U.K. annual inflation held steady in November at the highest level since May on increases in food and energy bills, official data showed Tuesday.
Consumer price inflation stabilized at 2.7 percent in November, figures from the Office for National Statistics revealed Tuesday. Inflation was at a 34-month low of 2.2 percent in September.
The November rate came in line with economists' expectations, but continues to hover above the 2 percent target. The highest upward impact on inflation was from food prices and utility charges, while fuel prices exerted downward pressure.
Core inflation that excludes energy, food, alcoholic beverages and tobacco, also remained unchanged at 2.6 percent in November. The rate was forecast to rise marginally to 2.7 percent.

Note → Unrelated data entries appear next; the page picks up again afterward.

-- ==== Sys2Proof/Machine/Memory.lean ====
section
/-!
DEFINITION. Memory cells as data (R15, R30): a list of (address, byte) pairs in one canonical form, addresses strictly
rising and no entry equal to what an unlisted address reads as. The bound MEM_SIZE is checked in Machine/Ops.lean (R33).
-/

namespace Sys2Proof.Machine

/-- The cells whose byte is not the reset byte, by rising address. -/
structure Memory where
  cells : List Host.Cell
deriving DecidableEq, Repr

/-- What an unlisted address reads as: every cell is 0 at reset (R15, R23). -/
def unlistedByte : Byte := 0

/-- The byte listed at an address, or the unlisted byte. -/
def readCells : List Host.Cell → Nat → Byte
  | [], _ => unlistedByte
  | (b, w) :: rest, a => if a = b then w else readCells rest a

/-- A cell put in front of a list, unless it holds the unlisted byte. -/
def consCell (a : Nat) (v : Byte) (rest : List Host.Cell) : List Host.Cell :=
  if v = unlistedByte then rest else (a, v) :: rest

/-- The list after one byte is stored, its order kept. -/
def writeCells : List Host.Cell → Nat → Byte → List Host.Cell
  | [], a, v => consCell a v []
  | (b, w) :: rest, a, v =>
    if a < b then consCell a v ((b, w) :: rest)
    else if a = b then consCell a v rest
    else (b, w) :: writeCells rest a v

/-- Addresses rise strictly from `lo` and no cell holds the unlisted byte. -/
def cellsRise : Nat → List Host.Cell → Bool
  | _, [] => true
  | lo, (a, v) :: rest => decide (lo ≤ a) && decide (v ≠ unlistedByte) && cellsRise (a + 1) rest

/-- Memory as reset leaves it: every cell 0, nothing listed (R23). -/
def Memory.empty : Memory := ⟨[]⟩

/-- The byte at an address, no bound checked. -/
def Memory.read (m : Memory) (a : Nat) : Byte := readCells m.cells a

/-- Memory with one byte stored, no bound checked. -/
def Memory.write (m : Memory) (a : Nat) (v : Byte) : Memory := ⟨writeCells m.cells a v⟩

/-- Memory with a sequence of bytes stored at ascending addresses from `a` (R181). -/
def Memory.load (m : Memory) : Nat → List Byte → Memory
  | _, [] => m
  | a, b :: rest => (m.write a b).load (a + 1) rest

/-- The canonical form. -/
def Memory.wf (m : Memory) : Bool := cellsRise 0 m.cells

/-- Every listed address is below `n`. -/
def Memory.below (m : Memory) (n : Nat) : Bool := m.cells.all fun c => decide (c.1 < n)

end Sys2Proof.Machine
end

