-- ==== Sys2Proof/Machine/Dispatch.lean ====
section
/-!
DEFINITION. One arm per instruction: the meaning of each (R20 step 4, R56).
-/

namespace Sys2Proof.Machine

def exec (i : Instr) (s : State) : Host.Outcome State Fault Refusal :=
  match i with
  | .inc r => Sys2Proof.Machine.execInc r s
  | .dec r => Sys2Proof.Machine.execDec r s
  | .movRI r imm => Sys2Proof.Machine.execMovRI r imm s
  | .movRR r1 r2 => Sys2Proof.Machine.execMovRR r1 r2 s
  | .add r1 r2 => Sys2Proof.Machine.execAdd r1 r2 s
  | .sub r1 r2 => Sys2Proof.Machine.execSub r1 r2 s
  | .mul r1 r2 => Sys2Proof.Machine.execMul r1 r2 s
  | .div r1 r2 => Sys2Proof.Machine.execDiv r1 r2 s
  | .load r addr => Sys2Proof.Machine.execLoad r addr s
  | .store r addr => Sys2Proof.Machine.execStore r addr s
  | .ldxi r1 r2 => Sys2Proof.Machine.execLdxi r1 r2 s
  | .stxi r1 r2 => Sys2Proof.Machine.execStxi r1 r2 s
  | .cmp r1 r2 => Sys2Proof.Machine.execCmp r1 r2 s
  | .jmp addr => Sys2Proof.Machine.execJmp addr s
  | .jeq addr => Sys2Proof.Machine.execJeq addr s
  | .jne addr => Sys2Proof.Machine.execJne addr s
  | .jgt addr => Sys2Proof.Machine.execJgt addr s
  | .jlt addr => Sys2Proof.Machine.execJlt addr s
  | .jle addr => Sys2Proof.Machine.execJle addr s
  | .jge addr => Sys2Proof.Machine.execJge addr s
  | .push r => Sys2Proof.Machine.execPush r s
  | .pop r => Sys2Proof.Machine.execPop r s
  | .call addr => Sys2Proof.Machine.execCall addr s
  | .ret => Sys2Proof.Machine.execRet s
  | .out r => Sys2Proof.Machine.execOut r s
  | .hlt => Sys2Proof.Machine.execHlt s
  | .nop => Sys2Proof.Machine.execNop s

end Sys2Proof.Machine
end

As inflation is set to stay between 2.5 percent and 3 percent for the best part of the next year due to increases in utility and food prices, the squeeze on households' spending power looks likely to persist throughout 2013, said Samuel Tombs at Capital Economics. Nonetheless, inflation will eventually fall to a very low rate.
IHS Global Insight's Chief UK economist Howard Archer said he expects consumer price inflation to fall to 2.2 percent by the end of 2013 and finally below 2 percent in 2014.
Month-on-month, consumer prices increased at a pace of 0.2 percent, in line with forecast, but slower than a 0.5 percent rise in October, data showed.
Retail price inflation, at the same time, slowed to 3 percent from 3.2 percent in October. Mortgage interest payments had a downward impact on the annual change.
Excluding mortgage interest payments, retail prices climbed 2.9 percent annually, down from 3.1 percent a month ago. Economists had forecast the annual rate to remain at 3.1 percent.
In a separate communique, the statistical office said factory-gate inflation slowed in November. Output price inflation fell to 2.2 percent in November from 2.6 percent a month ago. It was forecast to ease to 2.5 percent.
Meanwhile, core output price inflation that strips out food, beverages, tobacco and petroleum, held steady at 1.4 percent.
Annually, input prices slipped 0.3 percent in November after staying flat in October. On a monthly basis, the input price index edged up 0.1 percent, the same rate as seen in September and October.